The process shouldn't be an inhibitor. As in the earlier
discussion of salesperson automation, the salesperson shouldn't
say, "I can't let the product manager in to see my customer,
because he's going to get excited about things I can't
deliver." The process has to have a voice from the customer,
and the sales force has to have that. You have to have your
marketing organization doing the research about where the
customers are and what they really need, and more importantly, to
find out if they will buy from you. It means having an engineering
group that listens, that is compelled to listen to the
customer, rather than just make something and throw it over the
wall. That just doesn't work. If you look historically, it just
doesn't work.
What you really have to focus on, then, is the methodology,
an approach to follow, a way to do this more than once in a row
the same way.
Whether
it's one step or more than 100 steps, it doesn't really matter. It
starts with: What should I build? Maybe it starts with: What could
I build, because I have core competence, or I have some skills, or
I have some experience, or I understand the market segment? Going
through that, now I know what I could build, what should I
build, and what should it look like? How much should I charge for
it? Who are the people who buy it? Let’s say I'm a phone company
and I want to get the ability to download the icons and new
ringtones in the US. Not everybody wants that, right? It's really
only people 14 to 25, using Phil's example. More importantly, it's
14- to 25-year-olds who can download them, so it's not everybody
who owns a phone, it's some addressable segment of the
market.
Now I need to design and build it. Okay. I know what it is.
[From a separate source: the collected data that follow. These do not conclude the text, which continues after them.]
-- ==== Sys2Proof/Machine/Host.lean ====
section
/-!
DEFINITION. The host channel: datagrams, requests and their effects, and forwarded requests on the standby (12 R327 to
R334, 17 R428 R432, 18 R452 R453, 11 R284).
-/
namespace Sys2Proof.Machine

/-! ### Helpers -/

/-- A field of a request's payload. -/
def pn (p : List Byte) (off n : Nat) : Nat := leNat ((p.drop off).take n)

/-- The instant at which an accepted request applies, as it is forwarded (R53, R102, R115, R156, R158, R259, R284). -/
def appliesAt (s : State) (typ : Nat) : Nat :=
  match typ with
  | 0x06 | 0x07 | 0x0D => nextCycle s
  | 0x08 => (tickNow s + 1) * tickNs
  | 0x09 => configAt s
  | 0x0A => latchAfter s (nowNs s + 1)
  | _ => nowNs s

/-- The acceptance time by which the standby dates a forwarded request, so that it applies at the named instant. -/
def acceptedFor (s : State) (typ at_ : Nat) : Nat :=
  match typ with
  | 0x09 => at_ - 2 * netNs s
  | 0x06 | 0x07 | 0x0A => at_ - 1
  | _ => nowNs s

/-- A service request that the active module has accepted goes to the standby with its instant (R284, R330). -/
def forwardReq (s : State) (typ : Nat) (p : List Byte) : State := forwardBody s typ (appliesAt s typ) p

/-! ### Status and images (R46, R49, R243, R265, R423) -/

/-- STATUS_READ. -/
def qStatus (s : State) (p : List Byte) : Answer :=
  if p != [] then ansBad s
  else
    let w := fun a => leBytes 4 (getReg s a).toNat
    ansWith s (w R.RED_STATUS ++ w R.SEC_STATUS ++ w R.SCN_STATUS ++ w R.NSA_STATUS ++ w R.DPO_STATUS ++ w R.NSA_MODEL_STATUS ++
      leBytes 8 (get64 s R.NSA_CYCLE_LO R.NSA_CYCLE_HI) ++ w R.NSA_MODEL_SERIAL ++ w R.SCN_PROG_SERIAL ++
      leBytes 8 (ksCount s) ++ leBytes 16 0)

/-- KIND, SLOT and the zero bytes of an image request are right. -/
def reqHead (p : List Byte) : Bool := pn p 0 1 ≤ 2 && pn p 1 1 ≤ 1 && pn p 2 2 = 0

/-- A program or a model needs the lifecycle state that runs it (R421). -/
def imgState (s : State) (kind : Nat) : Bool := kind = ikRUNTIME || lifecycle s = 2

/-- The slot runs, or holds the active model. -/
def slotInUse (s : State) (kind slot : Nat) : Bool :=
  if kind = ikRUNTIME then getF s F.SEC_STATUS_RT_SLOT = slot
  else if kind = ikPROGRAM then s.prog.isSome && s.cfg.progSlot = slot
  else slotState s slot = slACTIVE

/-- A transfer to a model slot: it is LOADING, a validation of it is abandoned, and an activation of it is withdrawn with
an event whose number is stated nowhere (R46, R52, assumption 8). -/
def modelTransfer (s : State) (slot : Nat) : State :=
  let s := { s with nsa := { s.nsa with validating := s.nsa.validating.filter fun e => e.1 != slot } }
  let s := setF s (slotField slot) slLOADING
  match s.nsa.activation with
  | some a =>
    if a.slot = slot then
      let (v, s) := takeFree (withdrawn s)
      ev s blkNSA (v % 256) 3 []
    else s
  | none => s

/-- A transfer to the slot of a pending exchange cancels it (R268). -/
def programTransfer (s : State) (slot : Nat) : State :=
  match s.exch with
  | some x => if x.slot = slot then cancelExchange s else s
  | none => s

/-- IMAGE_WRITE. -/
def qImageWrite (s : State) (p : List Byte) : Answer :=
  let kind := pn p 0 1
  let slot := pn p 1 1
  let off := pn p 4 4
  if p.length < 8 || !reqHead p || off % 4 ≠ 0 || imageSlotLen kind < off + (p.length - 8) then ansBad s
  else if slotInUse s kind slot then
    ansRefuse (if kind = ikMODEL then ev s blkNSA 0x81 3 [] else s) 1
  else
    let s := if kind = ikMODEL then modelTransfer s slot else if kind = ikPROGRAM then programTransfer s slot else s
    let s := mramWrite s (imageSlot kind slot + off) (p.drop 8)
    ansOk (if kind = ikRUNTIME then s else forwardReq s 0x02 p)
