/-! ### Countdown and measurement (R372, R374) -/

/-- COUNTDOWN_SECOND (R372): the countdown's prescaler wraps, where it does so before the prescaler of the calendar. -/
def execCountdownSecond (s : State) : Host.Outcome State Fault Refusal :=
  .next (
    let n := 32768 - s.rtc.cntPre
    if flag s F.RTC_STATUS_CNT_RUN && n < pulsesTo s (32768 - s.rtc.sub) then
      modRtc (rawPulses s n) fun r => { r with sub := r.sub + movedBy s n }
    else s)

/-- The runtime disciplines the RTC now (R375). -/
def rtcAuto (s : State) : Bool := s.runtimeUp && flag s F.RTC_MEAS_CFG_AUTO && flag s F.TIM_STATUS_SEALED && tb1Locked s

/-- A quotient rounded half to even. -/
def divHalfEven (num : Int) (den : Nat) : Int :=
  let q := num / (den : Int)
  let r := num % (den : Int)
  if 2 * r < den then q else if (den : Int) < 2 * r then q + 1 else q + q % 2

/-- The trim that a measurement gives (R375). -/
def learnTrim (s : State) (count sub : Nat) : State :=
  let m := getF s F.RTC_MEAS_CFG_MEAS_S
  let d := (32768 * m : Int) - count
  let (n, w) : Int × Nat := if d.natAbs ≤ 32767 then (d, m)
    else let w := 32767 * m / d.natAbs; (divHalfEven (d * w) m, w)
  rtcWrite s R.RTC_TRIM (BitVec.ofNat 32 (uNat 16 n * 65536 + w)) sub

/-- A measurement abandoned. -/
def measAbandon (s : State) : State := setF (setF s F.RTC_STATUS_MEAS_RUN 0) F.RTC_EVENTS_MEAS_ERR 1

/-- A measurement that runs is to be abandoned (R374). -/
def measFails (s : State) : Bool :=
  s.rtc.measAt + 2000000000 * getF s F.RTC_MEAS_CFG_MEAS_S ≤ tb0Ns s ||
    (getF s F.RTC_MEAS_CFG_REF = 2 && !tb1Locked s) || flag s F.PWR_STATUS_FROZEN

/-- The reference interval is complete: MEAS_S·f periods of phase a, or MEAS_S seconds from the first second edge of TB1 after
the start (R374). -/
def measComplete (s : State) : Bool :=
  let m := getF s F.RTC_MEAS_CFG_MEAS_S
  if getF s F.RTC_MEAS_CFG_REF = 1 then decide (m * fNom s < s.rtc.crossings)
  else decide ((s.rtc.measFrom / 1000000000 + 1 + m) * 1000000000 ≤ nowNs s)

/-- The trim that a measurement gave is written once no command is under way, and the next measurement starts (R375). -/
def trimNow (s : State) (sub : Nat) : State :=
  match s.rtc.trimDue with
  | some n =>
    if flag s F.RTC_STATUS_BUSY then s else rtcCommand (learnTrim (modRtc s fun r => { r with trimDue := none }) n sub) 9
  | none => s

/-- MEAS_DONE (R374): the raw pulses of the interval; the runtime trims, at prescaler `sub`, and measures again (R375). -/
def execMeasDone (count : BitVec 32) (sub : Fin 32768) (s : State) : Host.Outcome State Fault Refusal :=
  .next (if !flag s F.RTC_STATUS_MEAS_RUN then s
    else if measFails s then measAbandon s
    else if !measComplete s then s
    else
      let s := setF (setF (setReg s R.RTC_MEAS_RES count) F.RTC_STATUS_MEAS_RUN 0) F.RTC_EVENTS_MEAS_DONE 1
      if rtcAuto s && getF s F.RTC_MEAS_CFG_REF = 2 then
        trimNow (modRtc s fun r => { r with trimDue := some count.toNat }) sub.val
      else s)

/-- MEAS_ERR (R374). -/
def execMeasErr (s : State) : Host.Outcome State Fault Refusal :=
  .next (if flag s F.RTC_STATUS_MEAS_RUN && measFails s then measAbandon s else s)

/-- OSCILLATOR_STOPPED (R361). -/
def execOscillatorStopped (s : State) : Host.Outcome State Fault Refusal := .next (setOsf s)

/-! ### Discipline (R375) -/

/-- The staged registers for a UTC second. -/
def stageSecond (s : State) (t : Nat) : State :=
  let day := t / 86400
  let sec := t % 86400
  -- the year, then the month, that hold the day
  let y := ((List.range 1000).foldl (fun y i => if yearDays (2000 + i) ≤ day then 2000 + i else y) 2000)
  let n := day - yearDays y
  let m := ((List.range 12).foldl (fun m i => if dayOfYear y (i + 1) 1 ≤ n then i + 1 else m) 1)
  let d := n - dayOfYear y m 1 + 1
  let s := rtcWrite s R.RTC_SET_DATE (BitVec.ofNat 32 (y * 65536 + m * 256 + d)) 0
  rtcWrite s R.RTC_SET_TIME (BitVec.ofNat 32 (getF s F.RTC_SET_TIME_WDAY * 2 ^ 24 + sec / 3600 * 65536 + sec / 60 % 60 * 256 + sec % 60)) 0

/-- The leap second that the source domain announces: 0 none, 1 insert, 2 delete; none where no domain is the
source. -/
def announcedLeap (s : State) : Option Nat :=
  let dom := if tbSrc s = srcA then some s.tim.domA else if tbSrc s = srcB then some s.tim.domB else none
  let port := getFi s F.TIM_DOM_STAT_PORT (tbSrc s - 1)
  dom.bind fun d => d.master.bind fun src => (d.masters.find? fun x => x.src = src && x.port = port).map (·.leap)

/-- Arming and disarming by the Announce, or else the next measurement. -/
def disciplineRest (s : State) : State :=
  let arm := getF s F.RTC_STATUS_LEAP_ARM
  match announcedLeap s with
  | some k =>
    if k ≠ arm && !flag s F.RTC_STATUS_LEAP_SEC then rtcCommand s (if k = 0 then 6 else k + 3)
    else if flag s F.RTC_STATUS_MEAS_RUN || getF s F.RTC_MEAS_CFG_REF ≠ 2 then s else rtcCommand s 9
  | none => if flag s F.RTC_STATUS_MEAS_RUN || getF s F.RTC_MEAS_CFG_REF ≠ 2 then s else rtcCommand s 9

/-- A SET for the target second `t` of UTC: it is staged, and issued at the last tick before that second, at which it takes
effect with the prescaler at 0 (R375; DESIGN CHOICE, log 74). -/
def setAtSecond (s : State) (t : Nat) : State :=
  let at_ := (((t : Int) + s.cfg.taiOffset) * 1000000000).toNat
  let s := stageSecond s t
  if at_ ≤ nowNs s + tickNs then rtcCommand (modRtc s fun r => { r with setAt := some at_ }) 1 else s

/-- RTC_DISCIPLINE (R375): one command at a time. -/
def execRtcDiscipline (s : State) : Host.Outcome State Fault Refusal :=
  .next (if !rtcAuto s || flag s F.RTC_STATUS_BUSY then s
    else if s.rtc.trimDue.isSome then trimNow s s.rtc.sub
    else
      let target : Int := (nowNs s : Int) - s.cfg.taiOffset * 1000000000
      let off : Int := (tb5Ns s : Int) - target
      if 1000000000 ≤ off.natAbs then setAtSecond s (target.toNat / 1000000000 + 1)
      else
        let n := divHalfEven (-off * 32768) 1000000000
        if 500000 ≤ off.natAbs && n.natAbs ≤ 32767 then
          rtcCommand (rtcWrite s R.RTC_SHIFT (BitVec.ofNat 32 (uNat 16 n)) 0) 2
        else disciplineRest s)

/-- BACKUP_SOURCE_CHANGE (R360). -/
def execBackupSourceChange (vbak : Bool) (s : State) : Host.Outcome State Fault Refusal :=
  .next (setF s F.RTC_STATUS_VSRC (bNat vbak))

end Sys2Proof.Machine
end

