/-- The flag-setting instructions: they write one register of their core, set flags and clear none, and nothing else. -/
def Obligations.FlagFrame : Prop :=
  ∀ (x : Issue) (rd ra rb : Fin 32) (fd fa fb : Fin 16) (sh : Fin 63) (n : Fin 32) (s u : State),
    Runs x s → fetchExc s x.core ((ctxOf s x.core).pc + 4) = none →
    let flags : Prop := ∀ i, (ctxOf s x.core).flg.getLsbD i = true → (ctxOf u x.core).flg.getLsbD i = true
    (∀ i ∈ [Instr.div x rd ra rb, .divu x rd ra rb, .rem x rd ra rb, .remu x rd ra rb, .qadd x rd ra rb, .qsub x rd ra rb,
        .qmul x rd ra rb sh, .qdiv x rd ra rb sh, .qshl x rd ra sh, .qshr x rd ra sh, .qneg x rd ra, .qabs x rd ra,
        .qmin x rd ra rb, .qmax x rd ra rb, .feq x rd fa fb, .flt x rd fa fb, .fle x rd fa fb, .fcvtid x rd fa,
        .fcvtqd x rd fa n, .fmvgd x rd fa],
      exec i s = .next u → OnlyCore x.core s u ∧ SameMemory s u ∧ flags ∧ (ctxOf u x.core).d = (ctxOf s x.core).d ∧
        ∀ r, r ≠ rd → getG (ctxOf u x.core) r = getG (ctxOf s x.core) r) ∧
    (∀ i ∈ [Instr.fadd x fd fa fb, .fsub x fd fa fb, .fmul x fd fa fb, .fdiv x fd fa fb, .fsqrt x fd fa,
        .fmin x fd fa fb, .fmax x fd fa fb, .fneg x fd fa, .fabs x fd fa, .fcvtdi x fd ra, .fcvtdq x fd ra n,
        .fmvdg x fd ra],
      exec i s = .next u → OnlyCore x.core s u ∧ SameMemory s u ∧ flags ∧ (ctxOf u x.core).g = (ctxOf s x.core).g ∧
        ∀ r, r ≠ fd → getD (ctxOf u x.core) r = getD (ctxOf s x.core) r)

/-- A load in scan mode changes one register of its core and its PC: no memory, no register of a block. -/
def Obligations.LoadFrame : Prop :=
  ∀ (x : Issue) (rd ra : Fin 32) (imm : BitVec 16) (s u : State) (t : Nat),
    Runs x s → scanTask s x.core = some t → fetchExc s x.core ((ctxOf s x.core).pc + 4) = none →
    scanCheck s t .load (getG (ctxOf s x.core) ra + imm.signExtend 64) 8 = none →
    ∀ i ∈ [Instr.lb x rd ra imm, .lbu x rd ra imm, .lh x rd ra imm, .lhu x rd ra imm, .lw x rd ra imm, .lwu x rd ra imm,
        .ld x rd ra imm, .lbool x rd ra imm],
      exec i s = .next u → OnlyCore x.core s u ∧ KeepsRegs x.core [rd] s u ∧ SameMemory s u

/-! ### Control registers -/

/-- R9, R11: a write with a one in a bit that no field of its register names, or to an offset where no register is defined,
is discarded whole and sets SYS_STATUS.CFG_ERR: no other register changes, and no action is triggered. -/
def Obligations.DiscardedWrites : Prop :=
  ∀ (a : BitVec 64) (v : BitVec 32) (pcie : Bool) (s : State), ctlBusErr s pcie a.toNat 4 = false →
    (regDefAt a.toNat = none ∨
      ∃ r j, regDefAt a.toNat = some r ∧ j < 32 ∧ v.getLsbD j = true ∧ ∀ f ∈ r.fields, j < f.lo ∨ f.hi < j) →
    Gives (.registerWrite a v 4 pcie) s fun u => getF u F.SYS_STATUS_CFG_ERR = 1 ∧
      SameRegsBut [R.SYS_STATUS] s u ∧ { u with regs := s.regs } = s ∧
      ∀ j, j ≠ F.SYS_STATUS_CFG_ERR.lo → (getReg u R.SYS_STATUS).getLsbD j = (getReg s R.SYS_STATUS).getLsbD j
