theorem mtrReg_addReg (s : State) (k inc j : Nat) :
    mtrReg (addReg s k inc) j = if j = k then (mtrReg s k + inc) % 2 ^ 96 else mtrReg s j := by
  rw [← mtrReg_putMtrReg s k]
  exact congrArg (amGet _ · j) (sameEnergy_addReg s k inc).1

/-- Settles O39: the register is read back from the one set of registers that changes. -/
theorem energyAdds : Obligations.EnergyAdds := by
  unfold Obligations.EnergyAdds
  intro s k inc
  refine ⟨?same, fun j hj => ?other, (sameEnergy_addReg s k inc).2⟩
  case same => rw [mtrReg_addReg, if_pos rfl]
  case other => rw [mtrReg_addReg, if_neg hj]

end Sys2Proof.Machine
end

section
/-!
PROOFS. Samples of electric channels (06 R138 to R141, 16 R412): a sample entered into a line cycle that stays open, what a frame
and a lost stream show, and O38.
-/
namespace Sys2Proof.Machine

/-! ### What leaves the line cycles alone (R141, R284) -/

/-- The metering engines differ in the interval data, the arrivals of frames and the decisions to forward at most. -/
def SameLines (s t : State) : Prop := { t.mtr with eint := s.mtr.eint, svLast := s.mtr.svLast, fwd := s.mtr.fwd } = s.mtr

namespace SameLines

variable {s t u : State}

theorem refl (s : State) : SameLines s s := rfl

theorem regs (h : SameLines s t) : t.mtr.regs = s.mtr.regs := (congrArg Mtr.regs h :)
theorem chans (h : SameLines s t) : t.mtr.chans = s.mtr.chans := (congrArg Mtr.chans h :)
theorem elec (h : SameLines s t) : t.mtr.elec = s.mtr.elec := (congrArg Mtr.elec h :)
theorem latch (h : SameLines s t) : t.mtr.latch = s.mtr.latch := (congrArg Mtr.latch h :)

theorem after_setFi {f : Fld} {i v : Nat} (h : SameLines s t) : SameLines s (setFi t f i v) := h

theorem after_ite {c : Prop} [Decidable c] (ht : SameLines s t) (hu : SameLines s u) : SameLines s (if c then t else u) := by
  split <;> assumption

theorem after_forwardSample (h : SameLines s t) (d : MtrFwd) : SameLines s (forwardSample t d) := .after_ite h h

theorem after_modEInt (h : SameLines s t) (k : Nat) (f : EInt → EInt) : SameLines s (modEInt t k f) := h

theorem after_countMissing (h : SameLines s t) (c ix : Nat) : SameLines s (countMissing t c ix) := by
  unfold countMissing
  refine .after_modEInt ?_ _ _
  exact .after_ite h h

theorem chanOf (h : SameLines s t) (c : Nat) : Machine.chanOf t c = Machine.chanOf s c := by
  simp only [Machine.chanOf, h.chans]

theorem elecOn (h : SameLines s t) (c : Nat) : Machine.elecOn t c = Machine.elecOn s c := by
  simp only [Machine.elecOn, elecCfg, h.elec]

theorem sampleAge (h : SameLines s t) (ix ns now : Nat) : Machine.sampleAge t ix ns now = Machine.sampleAge s ix ns now := by
  have hnominal : fNom t = fNom s := by
    unfold fNom
    rw [h.latch]
  simp only [Machine.sampleAge, hnominal]

end SameLines

/-- Forwarding a decision changes no register. -/
theorem regs_forwardSample (s : State) (d : MtrFwd) : (forwardSample s d).regs = s.regs := by
  unfold forwardSample
  split <;> rfl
I've written it down. I've written down the functional
specifications and the design specifications for a product, or the
architecture for a service, or whatever it is. I won't stand up
here and tell you it has to look just so, that it needs to have 13
headings and be 38 pages long. That is not the point. The point is
that you've written it down, so somebody who isn't you could say,
"I get it. I understand who wants it. I understand why they
want it, and I understand what it is. I can go build it."
Phil talked about contract programming. I tell people
trying to build hardware and software products that they should
write their functional specs as if they have to send it to
somebody they’ve never met. If they don't really know what
they're building and why they're building it, well, that's really
important to the people you want to sell it to, so think it
through. You probably won't get it right. If I'm going to build a
software product, I should say to myself, “I do not know who is
going to build it for me. I've got a team of really smart people,
but I'm going to act as if I don't know who's going to do it.”
You have to figure out how to write it down and get it captured in
a way that they could build it for you so you can get it to
market.
I mean “get it to market” in a very broad
sense. Throw it out there. Have a launch party. Do all the right
things to get people to say, "Wow, that is going to be
cool." Then, do the work to make sure your marketing
organization understands how to position your product so demand
generation can occur. Your sales organization is trained and they
have the tools. If you're selling value or you're selling ROI,
your sales force had better understand how to position it that
way. The phase of getting it to market also asks: Now that it's
out there, how am I doing? Am I meeting the needs of the customers
who said they wanted to buy it? By the way, are there enough
“wants” in there to drive the people over the edge who say
that they need it, but they need that thing over there, too?